• _Brief_
Each line of the data holding "FmtDAB" should be found and copied.

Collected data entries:
-- Opening Marker --

-- ==== Sys2Proof/Laws/PerInstr.lean ====
section
/-! SUPPORT. Facts about each instruction as syntax: the word that the encoder gives has no bit above the instruction's width
(R24, R50, R53). -/

namespace Sys2Proof.Laws

theorem b2n_le (b : Bool) : b2n b ≤ 1 := by cases b <;> decide

/-- A rule word stays below 2^32 when its operand field stays below 2^19. -/
theorem ruleWord_lt (t : BitVec 6) (maj x : Nat) (hm : maj < 128) (hx : x < 2 ^ 19) : ruleWord t maj x < 2 ^ 32 := by
  have := t.isLt
  unfold ruleWord
  omega

theorem FmtDA_enc_lt (o : FmtDA) : o.enc < 2 ^ 19 := by
  have h_d := o.d.isLt
  have h_a := o.a.isLt
  simp only [FmtDA.enc]
  omega

theorem FmtABM_enc_lt (o : FmtABM) : o.enc < 2 ^ 19 := by
  have h_d := o.d.isLt
  have h_a := o.a.isLt
  have h_b := o.b.isLt
  have h_ka := b2n_le o.ka
  have h_kb := b2n_le o.kb
  have h_m := o.m.isLt
  simp only [FmtABM.enc]
  omega

theorem FmtVBM_enc_lt (o : FmtVBM) : o.enc < 2 ^ 19 := by
  have h_d := o.d.isLt
  have h_a := o.a.isLt
  have h_b := o.b.isLt
  have h_ka := b2n_le o.ka
  have h_kb := b2n_le o.kb
  have h_m := o.m.isLt
  simp only [FmtVBM.enc]
  omega

theorem FmtAM_enc_lt (o : FmtAM) : o.enc < 2 ^ 19 := by
  have h_d := o.d.isLt
  have h_a := o.a.isLt
  have h_ka := b2n_le o.ka
  have h_m := o.m.isLt
  simp only [FmtAM.enc]
  omega

theorem FmtPB_enc_lt (o : FmtPB) : o.enc < 2 ^ 19 := by
  have h_d := o.d.isLt
  have h_a := o.a.isLt
  have h_b := o.b.isLt
  have h_ka := b2n_le o.ka
  have h_kb := b2n_le o.kb
  simp only [FmtPB.enc]
  omega

theorem FmtI_enc_lt (o : FmtI) : o.enc < 2 ^ 19 := by
  have h_d := o.d.isLt
  have h_a := o.a.isLt
  have h_imm := o.imm.isLt
  have h_ka := b2n_le o.ka
  simp only [FmtI.enc]
  omega

theorem FmtM_enc_lt (o : FmtM) : o.enc < 2 ^ 19 := by
  have h_d := o.d.isLt
  have h_a := o.a.isLt
  have h_ch := o.ch.isLt
  have h_pos := o.pos.isLt
  have h_sz := o.sz.isLt
  have h_ka := b2n_le o.ka
  simp only [FmtM.enc]
  omega

theorem FmtML_enc_lt (o : FmtML) : o.enc < 2 ^ 19 := by
  have h_a := o.a.isLt
  have h_ch := o.ch.isLt
  have h_pos := o.pos.isLt
  have h_ka := b2n_le o.ka
  simp only [FmtML.enc]
  omega

theorem FmtMG_enc_lt (o : FmtMG) : o.enc < 2 ^ 19 := by
  have h_d := o.d.isLt
  have h_g := b2n_le o.g
  have h_ch := o.ch.isLt
  have h_pos := o.pos.isLt
  have h_sz := o.sz.isLt
  simp only [FmtMG.enc]
  omega

theorem FmtAt_enc_lt (o : FmtAt) : o.enc < 2 ^ 19 := by
  have h_rpl := b2n_le o.rpl
  have h_y := o.y.isLt
  have h_a := o.a.isLt
  have h_b := o.b.isLt
  simp only [FmtAt.enc]
  omega

theorem FmtCpy_enc_lt (o : FmtCpy) : o.enc < 2 ^ 19 := by
  have h_d := o.d.isLt
  have h_a := o.a.isLt
  have h_b := o.b.isLt
  simp only [FmtCpy.enc]
  omega

theorem FmtDAB_enc_lt (o : FmtDAB) : o.enc < 2 ^ 19 := by
  have h_d := o.d.isLt
  have h_a := o.a.isLt
  have h_b := o.b.isLt
  simp only [FmtDAB.enc]
  omega

theorem FmtColl_enc_lt (o : FmtColl) : o.enc < 2 ^ 19 := by
  have h_d := o.d.isLt
  have h_a := o.a.isLt
  simp only [FmtColl.enc]
  omega

theorem FmtMma_enc_lt (o : FmtMma) : o.enc < 2 ^ 19 := by
  have h_t := o.t.isLt
  have h_pl := o.pl.isLt
  have h_ch := o.ch.isLt
  have h_zero := b2n_le o.zero
  simp only [FmtMma.enc]
  omega

theorem FmtPlw_enc_lt (o : FmtPlw) : o.enc < 2 ^ 19 := by
  have h_pl := o.pl.isLt
  have h_ch := o.ch.isLt
  have h_row := o.row.isLt
  have h_k := b2n_le o.k
  simp only [FmtPlw.enc]
  omega

theorem FmtPlws_enc_lt (o : FmtPlws) : o.enc < 2 ^ 19 := by
  have h_pl := o.pl.isLt
  have h_ch := o.ch.isLt
  have h_row := o.row.isLt
  have h_sp := o.sp.isLt
  have h_k := b2n_le o.k
  simp only [FmtPlws.enc]
  omega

-- Closing Marker --

• _Output_
theorem FmtDAB_enc_lt (o : FmtDAB) : o.enc < 2 ^ 19 := by
  simp only [FmtDAB.enc]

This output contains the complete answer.